La Casa de Papel raconte l’histoire fictive du plus grand braquage de tous les temps, celui de la Fabrique nationale de la monnaie et du timbre en Espagne (Royal Mint) où les malfaiteurs ont comme plan non pas de dérober, mais plutôt d’imprimer 2,4 milliards d’euros avant de s’enfuir. Avant le jeu du chat et de la souris avec la police, Le Professeur, le chef de la meute et l’architecte du braquage, explique à son équipe de braqueurs sa recette magique, SA stratégie, pour réussir le coup fumant et s’enfuir avec des milliards d’euros sans se faire attraper par la police.

La stratégie clé du Professeur : gagner du temps.

La Casa de Papel est une œuvre de fiction, mais cette stratégie peut s’appliquer pour n’importe quel enjeu de relations publiques à gérer, particulièrement avec les médias. Et surtout lorsque ça va mal et que votre organisation est plongée en gestion de crise. Pas pour un braquage de banque! Pour gérer la pression des médias.

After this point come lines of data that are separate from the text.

/-- Completion and effects of the commands named, on the states named (after R214, R218, R224, R225, R226, each in part). -/
def Obligations.ServicePortServes : Prop :=
  (∀ (s : State) (bytes : List Byte) (slot len : Nat), s.portServes = true → fieldAt bytes 0 1 = slot →
    fieldAt bytes 1 2 = len → 3 ≤ bytes.length → frameErr 0x01 (3 + len) bytes = none → slot ≤ 7 → 16 ≤ len → len ≤ 256 →
    s.mbx (48 + slot) = 0 → s.powerFailing = false → Completes (.svcRequest bytes) s (fun t => (t.mbx (48 + slot) = 1 ∧
    t.aq.ring = s.aq.ring ++ [48 + slot] ∧ t.reqBytes (48 + slot) 0 len = (bytes.drop 3).take len ∧
    t.aq.lastErr = s.aq.lastErr) ∧ Frame [.aq] [.grid (.MBX_REQ_DATA 0 0) 0x400 64 0x4 64,
    .arr (.MBX_STAT_SESSION 0) 0x400 64, .arr (.MBX_STAT_CANCEL_REQ 0) 0x400 64, .arr (.MBX_STAT_DB_ERR 0) 0x400 64,
    .arr (.MBX_STAT_STARTED 0) 0x400 64, .arr (.MBX_STAT_STATE 0) 0x400 64, .arr (.MBX_LATCH_CMD 0) 0x400 64,
    .arr (.MBX_LATCH_TAG 0) 0x400 64, .arr (.MBX_LATCH_GEN_GEN 0) 0x400 64] s t)) ∧
  (∀ (s : State) (bytes : List Byte) (e : Nat), s.portServes = true → 3 ≤ bytes.length →
    frameErr 0x01 (3 + fieldAt bytes 1 2) bytes = some e → Completes (.svcRequest bytes) s (fun t => (t.aq.lastErr = e ∧
    t.aq.ring = s.aq.ring ∧ t.regs = s.regs) ∧ Frame [.aq] [.grid (.MBX_REQ_DATA 0 0) 0x400 64 0x4 64,
    .arr (.MBX_STAT_SESSION 0) 0x400 64, .arr (.MBX_STAT_CANCEL_REQ 0) 0x400 64, .arr (.MBX_STAT_DB_ERR 0) 0x400 64,
    .arr (.MBX_STAT_STARTED 0) 0x400 64, .arr (.MBX_STAT_STATE 0) 0x400 64, .arr (.MBX_LATCH_CMD 0) 0x400 64,
    .arr (.MBX_LATCH_TAG 0) 0x400 64, .arr (.MBX_LATCH_GEN_GEN 0) 0x400 64] s t)) ∧
  (∀ (s : State) (bytes : List Byte), s.portServes = true → bytes.length < 3 →
    Completes (.svcRequest bytes) s (fun t => (t.aq.lastErr = 5 ∧ t.aq.ring = s.aq.ring ∧ t.regs = s.regs) ∧
    Frame [.aq] [.grid (.MBX_REQ_DATA 0 0) 0x400 64 0x4 64, .arr (.MBX_STAT_SESSION 0) 0x400 64,
    .arr (.MBX_STAT_CANCEL_REQ 0) 0x400 64, .arr (.MBX_STAT_DB_ERR 0) 0x400 64, .arr (.MBX_STAT_STARTED 0) 0x400 64,
    .arr (.MBX_STAT_STATE 0) 0x400 64, .arr (.MBX_LATCH_CMD 0) 0x400 64, .arr (.MBX_LATCH_TAG 0) 0x400 64,
    .arr (.MBX_LATCH_GEN_GEN 0) 0x400 64] s t)) ∧
  (∀ (s : State) (bytes : List Byte) (slot len : Nat), s.portServes = true → fieldAt bytes 0 1 = slot →
    fieldAt bytes 1 2 = len → 3 ≤ bytes.length → frameErr 0x01 (3 + len) bytes = none → (7 < slot ∨ len < 16 ∨ 256 < len) →
    Completes (.svcRequest bytes) s (fun t => (t.aq.lastErr = 2 ∧ t.aq.ring = s.aq.ring ∧ t.regs = s.regs) ∧
    Frame [.aq] [.grid (.MBX_REQ_DATA 0 0) 0x400 64 0x4 64, .arr (.MBX_STAT_SESSION 0) 0x400 64,
    .arr (.MBX_STAT_CANCEL_REQ 0) 0x400 64, .arr (.MBX_STAT_DB_ERR 0) 0x400 64, .arr (.MBX_STAT_STARTED 0) 0x400 64,
    .arr (.MBX_STAT_STATE 0) 0x400 64, .arr (.MBX_LATCH_CMD 0) 0x400 64, .arr (.MBX_LATCH_TAG 0) 0x400 64,
    .arr (.MBX_LATCH_GEN_GEN 0) 0x400 64] s t)) ∧
  (∀ (s : State) (bytes : List Byte) (slot len : Nat), s.portServes = true → fieldAt bytes 0 1 = slot →
    fieldAt bytes 1 2 = len → 3 ≤ bytes.length → frameErr 0x01 (3 + len) bytes = none → slot ≤ 7 → 16 ≤ len → len ≤ 256 →
    s.mbx (48 + slot) ≠ 0 → Completes (.svcRequest bytes) s (fun t => (t.aq.lastErr = 3 ∧ t.aq.ring = s.aq.ring ∧
    t.regs = s.regs) ∧ Frame [.aq] [.grid (.MBX_REQ_DATA 0 0) 0x400 64 0x4 64, .arr (.MBX_STAT_SESSION 0) 0x400 64,
    .arr (.MBX_STAT_CANCEL_REQ 0) 0x400 64, .arr (.MBX_STAT_DB_ERR 0) 0x400 64, .arr (.MBX_STAT_STARTED 0) 0x400 64,
    .arr (.MBX_STAT_STATE 0) 0x400 64, .arr (.MBX_LATCH_CMD 0) 0x400 64, .arr (.MBX_LATCH_TAG 0) 0x400 64,
    .arr (.MBX_LATCH_GEN_GEN 0) 0x400 64] s t)) ∧
  (∀ (s : State) (bytes : List Byte) (slot len : Nat), s.portServes = true → fieldAt bytes 0 1 = slot →
    fieldAt bytes 1 2 = len → 3 ≤ bytes.length → frameErr 0x01 (3 + len) bytes = none → slot ≤ 7 → 16 ≤ len → len ≤ 256 →
    s.mbx (48 + slot) = 0 → s.powerFailing = true → Completes (.svcRequest bytes) s (fun t => (t.aq.lastErr = 4 ∧
    t.aq.ring = s.aq.ring ∧ t.regs = s.regs) ∧ Frame [.aq] [.grid (.MBX_REQ_DATA 0 0) 0x400 64 0x4 64,
    .arr (.MBX_STAT_SESSION 0) 0x400 64, .arr (.MBX_STAT_CANCEL_REQ 0) 0x400 64, .arr (.MBX_STAT_DB_ERR 0) 0x400 64,
    .arr (.MBX_STAT_STARTED 0) 0x400 64, .arr (.MBX_STAT_STATE 0) 0x400 64, .arr (.MBX_LATCH_CMD 0) 0x400 64,
    .arr (.MBX_LATCH_TAG 0) 0x400 64, .arr (.MBX_LATCH_GEN_GEN 0) 0x400 64] s t)) ∧
  (∀ (s : State) (bytes : List Byte), s.portServes = false → Completes (.svcRequest bytes) s (fun t => (t = s) ∧
    Frame [.aq] [.grid (.MBX_REQ_DATA 0 0) 0x400 64 0x4 64, .arr (.MBX_STAT_SESSION 0) 0x400 64,
    .arr (.MBX_STAT_CANCEL_REQ 0) 0x400 64, .arr (.MBX_STAT_DB_ERR 0) 0x400 64, .arr (.MBX_STAT_STARTED 0) 0x400 64,
    .arr (.MBX_STAT_STATE 0) 0x400 64, .arr (.MBX_LATCH_CMD 0) 0x400 64, .arr (.MBX_LATCH_TAG 0) 0x400 64,
    .arr (.MBX_LATCH_GEN_GEN 0) 0x400 64] s t)) ∧
  (∀ (s : State) (slot : Nat), s.portServes = true → slot ≤ 7 → s.mbx (48 + slot) ≠ 3 →
    Completes (.svcResponse slot false) s (fun t => (t.aq.sent = leBytes 2 0 ++ leBytes 2 (crc16 ([0x02,
    BitVec.ofNat 8 slot] ++ leBytes 2 0)) ∧ t.aq.lastErr = 3 ∧ t.regs = s.regs) ∧ Frame [.aq] [] s t)) ∧
  (∀ (s : State) (slot n : Nat) (rsp : List Byte), s.portServes = true → slot ≤ 7 → s.mbx (48 + slot) = 3 →
    rsp = (List.range 64).flatMap (fun w => leBytes 4 (s.get (.MBX_RSP_DATA (48 + slot) w))) → n = 16 + fieldAt rsp 6 2 →
    Completes (.svcResponse slot false) s (fun t => (t.aq.sent = leBytes 2 n ++ rsp.take n ++ leBytes 2 (crc16 ([0x02,
    BitVec.ofNat 8 slot] ++ (leBytes 2 n ++ rsp.take n))) ∧ t.aq.lastErr = s.aq.lastErr ∧ t.regs = s.regs) ∧
    Frame [.aq] [] s t)) ∧
  (∀ (s : State) (slot : Nat), s.portServes = true → 7 < slot →
    Completes (.svcResponse slot false) s (fun t => (t.aq.lastErr = 2 ∧ t.regs = s.regs) ∧ Frame [.aq] [] s t)) ∧
  (∀ (s : State) (slot : Nat), s.portServes = true → Completes (.svcResponse slot true) s (fun t => (t.aq.lastErr = 5 ∧
    t.regs = s.regs) ∧ Frame [.aq] [] s t)) ∧
  (∀ (s : State) (slot : Nat) (cut : Bool), s.portServes = false → Completes (.svcResponse slot cut) s (fun t => (t = s) ∧
    Frame [.aq] [] s t)) ∧
  (∀ (s : State) (bytes : List Byte), s.portServes = true → frameErr 0x03 1 bytes = none → fieldAt bytes 0 1 ≤ 7 →
    s.mbx (48 + fieldAt bytes 0 1) = 3 → Completes (.svcAck bytes) s (fun t => (t.mbx (48 + fieldAt bytes 0 1) = 0 ∧
    t.aq = s.aq) ∧ Frame [.aq] [.arr (.MBX_DONE_DONE 0) 0x4 2, .arr (.MBX_STAT_DB_ERR 0) 0x400 64,
    .arr (.MBX_STAT_STATE 0) 0x400 64] s t)) ∧
  (∀ (s : State) (bytes : List Byte), s.portServes = true → frameErr 0x03 1 bytes = none → fieldAt bytes 0 1 ≤ 7 →
    s.mbx (48 + fieldAt bytes 0 1) ≠ 3 → Completes (.svcAck bytes) s (fun t => (t.aq.lastErr = 3 ∧ t.aq.ring = s.aq.ring ∧
    t.regs = s.regs) ∧ Frame [.aq] [.arr (.MBX_DONE_DONE 0) 0x4 2, .arr (.MBX_STAT_DB_ERR 0) 0x400 64,
    .arr (.MBX_STAT_STATE 0) 0x400 64] s t)) ∧
  (∀ (s : State) (bytes : List Byte) (e : Nat), s.portServes = true → frameErr 0x03 1 bytes = some e →
    Completes (.svcAck bytes) s (fun t => (t.aq.lastErr = e ∧ t.aq.ring = s.aq.ring ∧ t.regs = s.regs) ∧
    Frame [.aq] [.arr (.MBX_DONE_DONE 0) 0x4 2, .arr (.MBX_STAT_DB_ERR 0) 0x400 64, .arr (.MBX_STAT_STATE 0) 0x400 64] s t)) ∧
  (∀ (s : State) (bytes : List Byte), s.portServes = true → frameErr 0x03 1 bytes = none → 7 < fieldAt bytes 0 1 →
    Completes (.svcAck bytes) s (fun t => (t.aq.lastErr = 2 ∧ t.aq.ring = s.aq.ring ∧ t.regs = s.regs) ∧
    Frame [.aq] [.arr (.MBX_DONE_DONE 0) 0x4 2, .arr (.MBX_STAT_DB_ERR 0) 0x400 64, .arr (.MBX_STAT_STATE 0) 0x400 64] s t)) ∧
  (∀ (s : State) (bytes : List Byte), s.portServes = false → Completes (.svcAck bytes) s (fun t => (t = s) ∧
    Frame [.aq] [.arr (.MBX_DONE_DONE 0) 0x4 2, .arr (.MBX_STAT_DB_ERR 0) 0x400 64, .arr (.MBX_STAT_STATE 0) 0x400 64] s t)) ∧
  (∀ (s : State) (bytes : List Byte), s.portServes = true → frameErr 0x05 1 bytes = none → fieldAt bytes 0 1 ≤ 7 →
    s.mbx (48 + fieldAt bytes 0 1) = 2 →
    Completes (.svcCancel bytes) s (fun t => (t.get (.MBX_STAT_CANCEL_REQ (48 + fieldAt bytes 0 1)) = 1 ∧ t.aq = s.aq) ∧
    Frame [.fenIrq, .aq, .dyke] [.fld .PEAT_STATUS_STAMP_WAIT, .fld .PEAT_STATUS_HELD, .fld .PEAT_STATUS_USED,
    .fld .PEAT_FRZ_AREA, .arr (.MBX_DONE_DONE 0) 0x4 2, .grid (.MBX_RSP_DATA 0 0) 0x400 64 0x4 64,
    .arr (.MBX_STAT_CANCEL_REQ 0) 0x400 64, .arr (.MBX_STAT_STARTED 0) 0x400 64, .arr (.MBX_STAT_STATE 0) 0x400 64,
    .arr (.MBX_LATCH_RSP_STATUS 0) 0x400 64, .fld .DYKE_SLOT_INACTIVE] s t)) ∧
  (∀ (s : State) (bytes : List Byte) (p : Nat), s.portServes = true → frameErr 0x05 1 bytes = none → fieldAt bytes 0 1 ≤ 7 →
    p = 48 + fieldAt bytes 0 1 → s.mbx p = 1 → s.aqsiaActs = true →
    Completes (.svcCancel bytes) s (fun t => (Answered s t p 0x40 false []) ∧ Frame [.fenIrq, .aq,
    .dyke] [.fld .PEAT_STATUS_STAMP_WAIT, .fld .PEAT_STATUS_HELD, .fld .PEAT_STATUS_USED, .fld .PEAT_FRZ_AREA,
    .arr (.MBX_DONE_DONE 0) 0x4 2, .grid (.MBX_RSP_DATA 0 0) 0x400 64 0x4 64, .arr (.MBX_STAT_CANCEL_REQ 0) 0x400 64,
    .arr (.MBX_STAT_STARTED 0) 0x400 64, .arr (.MBX_STAT_STATE 0) 0x400 64, .arr (.MBX_LATCH_RSP_STATUS 0) 0x400 64,
    .fld .DYKE_SLOT_INACTIVE] s t)) ∧
  (∀ (s : State) (bytes : List Byte) (p : Nat), s.portServes = true → frameErr 0x05 1 bytes = none → fieldAt bytes 0 1 ≤ 7 →
    p = 48 + fieldAt bytes 0 1 → s.mbx p = 1 → s.aqsiaActs = false → Completes (.svcCancel bytes) s (fun t => (t.mbx p = 1 ∧
    t.aq.toCancel = p :: s.aq.toCancel.filter (fun q => q ≠ p)) ∧ Frame [.fenIrq, .aq, .dyke] [.fld .PEAT_STATUS_STAMP_WAIT,
    .fld .PEAT_STATUS_HELD, .fld .PEAT_STATUS_USED, .fld .PEAT_FRZ_AREA, .arr (.MBX_DONE_DONE 0) 0x4 2,
    .grid (.MBX_RSP_DATA 0 0) 0x400 64 0x4 64, .arr (.MBX_STAT_CANCEL_REQ 0) 0x400 64, .arr (.MBX_STAT_STARTED 0) 0x400 64,
    .arr (.MBX_STAT_STATE 0) 0x400 64, .arr (.MBX_LATCH_RSP_STATUS 0) 0x400 64, .fld .DYKE_SLOT_INACTIVE] s t)) ∧
  (∀ (s : State) (bytes : List Byte) (p : Nat), s.portServes = true → frameErr 0x05 1 bytes = none → fieldAt bytes 0 1 ≤ 7 →
    p = 48 + fieldAt bytes 0 1 → s.mbx p ≠ 1 → s.mbx p ≠ 2 → Completes (.svcCancel bytes) s (fun t => (t = s) ∧
    Frame [.fenIrq, .aq, .dyke] [.fld .PEAT_STATUS_STAMP_WAIT, .fld .PEAT_STATUS_HELD, .fld .PEAT_STATUS_USED,
    .fld .PEAT_FRZ_AREA, .arr (.MBX_DONE_DONE 0) 0x4 2, .grid (.MBX_RSP_DATA 0 0) 0x400 64 0x4 64,
    .arr (.MBX_STAT_CANCEL_REQ 0) 0x400 64, .arr (.MBX_STAT_STARTED 0) 0x400 64, .arr (.MBX_STAT_STATE 0) 0x400 64,
    .arr (.MBX_LATCH_RSP_STATUS 0) 0x400 64, .fld .DYKE_SLOT_INACTIVE] s t)) ∧
  (∀ (s : State) (bytes : List Byte) (e : Nat), s.portServes = true → frameErr 0x05 1 bytes = some e →
    Completes (.svcCancel bytes) s (fun t => (t.aq.lastErr = e ∧ t.aq.ring = s.aq.ring ∧ t.regs = s.regs) ∧ Frame [.fenIrq,
    .aq, .dyke] [.fld .PEAT_STATUS_STAMP_WAIT, .fld .PEAT_STATUS_HELD, .fld .PEAT_STATUS_USED, .fld .PEAT_FRZ_AREA,
    .arr (.MBX_DONE_DONE 0) 0x4 2, .grid (.MBX_RSP_DATA 0 0) 0x400 64 0x4 64, .arr (.MBX_STAT_CANCEL_REQ 0) 0x400 64,
    .arr (.MBX_STAT_STARTED 0) 0x400 64, .arr (.MBX_STAT_STATE 0) 0x400 64, .arr (.MBX_LATCH_RSP_STATUS 0) 0x400 64,
    .fld .DYKE_SLOT_INACTIVE] s t)) ∧
  (∀ (s : State) (bytes : List Byte), s.portServes = true → frameErr 0x05 1 bytes = none → 7 < fieldAt bytes 0 1 →
    Completes (.svcCancel bytes) s (fun t => (t.aq.lastErr = 2 ∧ t.aq.ring = s.aq.ring ∧ t.regs = s.regs) ∧ Frame [.fenIrq,
    .aq, .dyke] [.fld .PEAT_STATUS_STAMP_WAIT, .fld .PEAT_STATUS_HELD, .fld .PEAT_STATUS_USED, .fld .PEAT_FRZ_AREA,
    .arr (.MBX_DONE_DONE 0) 0x4 2, .grid (.MBX_RSP_DATA 0 0) 0x400 64 0x4 64, .arr (.MBX_STAT_CANCEL_REQ 0) 0x400 64,
    .arr (.MBX_STAT_STARTED 0) 0x400 64, .arr (.MBX_STAT_STATE 0) 0x400 64, .arr (.MBX_LATCH_RSP_STATUS 0) 0x400 64,
    .fld .DYKE_SLOT_INACTIVE] s t)) ∧
  (∀ (s : State) (bytes : List Byte), s.portServes = false → Completes (.svcCancel bytes) s (fun t => (t = s) ∧
    Frame [.fenIrq, .aq, .dyke] [.fld .PEAT_STATUS_STAMP_WAIT, .fld .PEAT_STATUS_HELD, .fld .PEAT_STATUS_USED,
    .fld .PEAT_FRZ_AREA, .arr (.MBX_DONE_DONE 0) 0x4 2, .grid (.MBX_RSP_DATA 0 0) 0x400 64 0x4 64,
    .arr (.MBX_STAT_CANCEL_REQ 0) 0x400 64, .arr (.MBX_STAT_STARTED 0) 0x400 64, .arr (.MBX_STAT_STATE 0) 0x400 64,
    .arr (.MBX_LATCH_RSP_STATUS 0) 0x400 64, .fld .DYKE_SLOT_INACTIVE] s t)) ∧
  (∀ (s : State), s.portServes = true → Completes (.svcStatus false) s (fun t => ((∃ body : List Byte,
    body = [BitVec.ofNat 8 (s.mbx 48 + 4 * s.mbx 49 + 16 * s.mbx 50 + 64 * s.mbx 51),
    BitVec.ofNat 8 (s.mbx 52 + 4 * s.mbx 53 + 16 * s.mbx 54 + 64 * s.mbx 55), BitVec.ofNat 8 s.aq.lastErr,
    BitVec.ofNat 8 (s.svcRdy.toNat + 2 * s.powerFailing.toNat + 4 * s.aqsiaUp.toNat)] ∧ t.aq.sent = body ++
    leBytes 2 (crc16 (0x04 :: body))) ∧ t.aq.lastErr = 0) ∧ Frame [.aq] [] s t)) ∧
  (∀ (s : State), s.portServes = true → Completes (.svcStatus true) s (fun t => (t.aq.lastErr = 5 ∧ t.regs = s.regs) ∧
    Frame [.aq] [] s t)) ∧
  (∀ (s : State) (cut : Bool), s.portServes = false → Completes (.svcStatus cut) s (fun t => (t = s) ∧ Frame [.aq] [] s t)) ∧
  (∀ (s : State) (bytes : List Byte), s.portServes = true → frameErr 0x0F 0 bytes = none →
    s.aq.sessions.Pairwise (fun a b => a.id ≠ b.id) →
    Completes (.portReset bytes) s (fun t => (t.aq.sessions = s.aq.sessions.filter (fun x => x.cls ≠ 1)) ∧ Frame [.fenIrq,
    .aq, .dyke] [.fld .PEAT_STATUS_STAMP_WAIT, .fld .PEAT_STATUS_HELD, .fld .PEAT_STATUS_USED, .fld .PEAT_FRZ_AREA,
    .arr (.MBX_DONE_DONE 0) 0x4 2, .grid (.MBX_RSP_DATA 0 0) 0x400 64 0x4 64, .arr (.MBX_STAT_CANCEL_REQ 0) 0x400 64,
    .arr (.MBX_STAT_STARTED 0) 0x400 64, .arr (.MBX_STAT_STATE 0) 0x400 64, .arr (.MBX_LATCH_RSP_STATUS 0) 0x400 64,
    .fld .DYKE_SLOT_INACTIVE] s t)) ∧
  (∀ (s : State) (bytes : List Byte) (e : Nat), s.portServes = true → frameErr 0x0F 0 bytes = some e →
    Completes (.portReset bytes) s (fun t => (t.aq.lastErr = e ∧ t.aq.ring = s.aq.ring ∧ t.regs = s.regs) ∧ Frame [.fenIrq,
    .aq, .dyke] [.fld .PEAT_STATUS_STAMP_WAIT, .fld .PEAT_STATUS_HELD, .fld .PEAT_STATUS_USED, .fld .PEAT_FRZ_AREA,
    .arr (.MBX_DONE_DONE 0) 0x4 2, .grid (.MBX_RSP_DATA 0 0) 0x400 64 0x4 64, .arr (.MBX_STAT_CANCEL_REQ 0) 0x400 64,
    .arr (.MBX_STAT_STARTED 0) 0x400 64, .arr (.MBX_STAT_STATE 0) 0x400 64, .arr (.MBX_LATCH_RSP_STATUS 0) 0x400 64,
    .fld .DYKE_SLOT_INACTIVE] s t)) ∧
  (∀ (s : State) (bytes : List Byte), s.portServes = false → Completes (.portReset bytes) s (fun t => (t = s) ∧
    Frame [.fenIrq, .aq, .dyke] [.fld .PEAT_STATUS_STAMP_WAIT, .fld .PEAT_STATUS_HELD, .fld .PEAT_STATUS_USED,
    .fld .PEAT_FRZ_AREA, .arr (.MBX_DONE_DONE 0) 0x4 2, .grid (.MBX_RSP_DATA 0 0) 0x400 64 0x4 64,
    .arr (.MBX_STAT_CANCEL_REQ 0) 0x400 64, .arr (.MBX_STAT_STARTED 0) 0x400 64, .arr (.MBX_STAT_STATE 0) 0x400 64,
    .arr (.MBX_LATCH_RSP_STATUS 0) 0x400 64, .fld .DYKE_SLOT_INACTIVE] s t)) ∧
  (∀ (s : State), s.portServes = true → Completes (.svcUnknownOpcode) s (fun t => (t.aq.lastErr = 2 ∧ t.aq.ring = s.aq.ring ∧
    t.regs = s.regs) ∧ Frame [.aq] [] s t)) ∧
  (∀ (s : State), s.portServes = false → Completes (.svcUnknownOpcode) s (fun t => (t = s) ∧ Frame [.aq] [] s t))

Pourquoi et comment gagner du temps en relations publiques? Voici trois avantages :

1) Gagner du temps pour éviter la précipitation

La précipitation est un piège si vous faites affaires avec les médias. Lors d’une gestion de crise, certaines organisations et entreprises prennent beaucoup trop de temps à réagir avec les médias et le feront très souvent trop tard sous la pression publique. À chaque année, nous sommes témoins de grandes entreprises ou d’organisations qui réagissent tardivement lors d’une gestion de crise. À l’inverse, d’autres organisations sont parfois trop rapides, trop promptes et sabotent leur propre sortie sur la place publique en raison de leur précipitation.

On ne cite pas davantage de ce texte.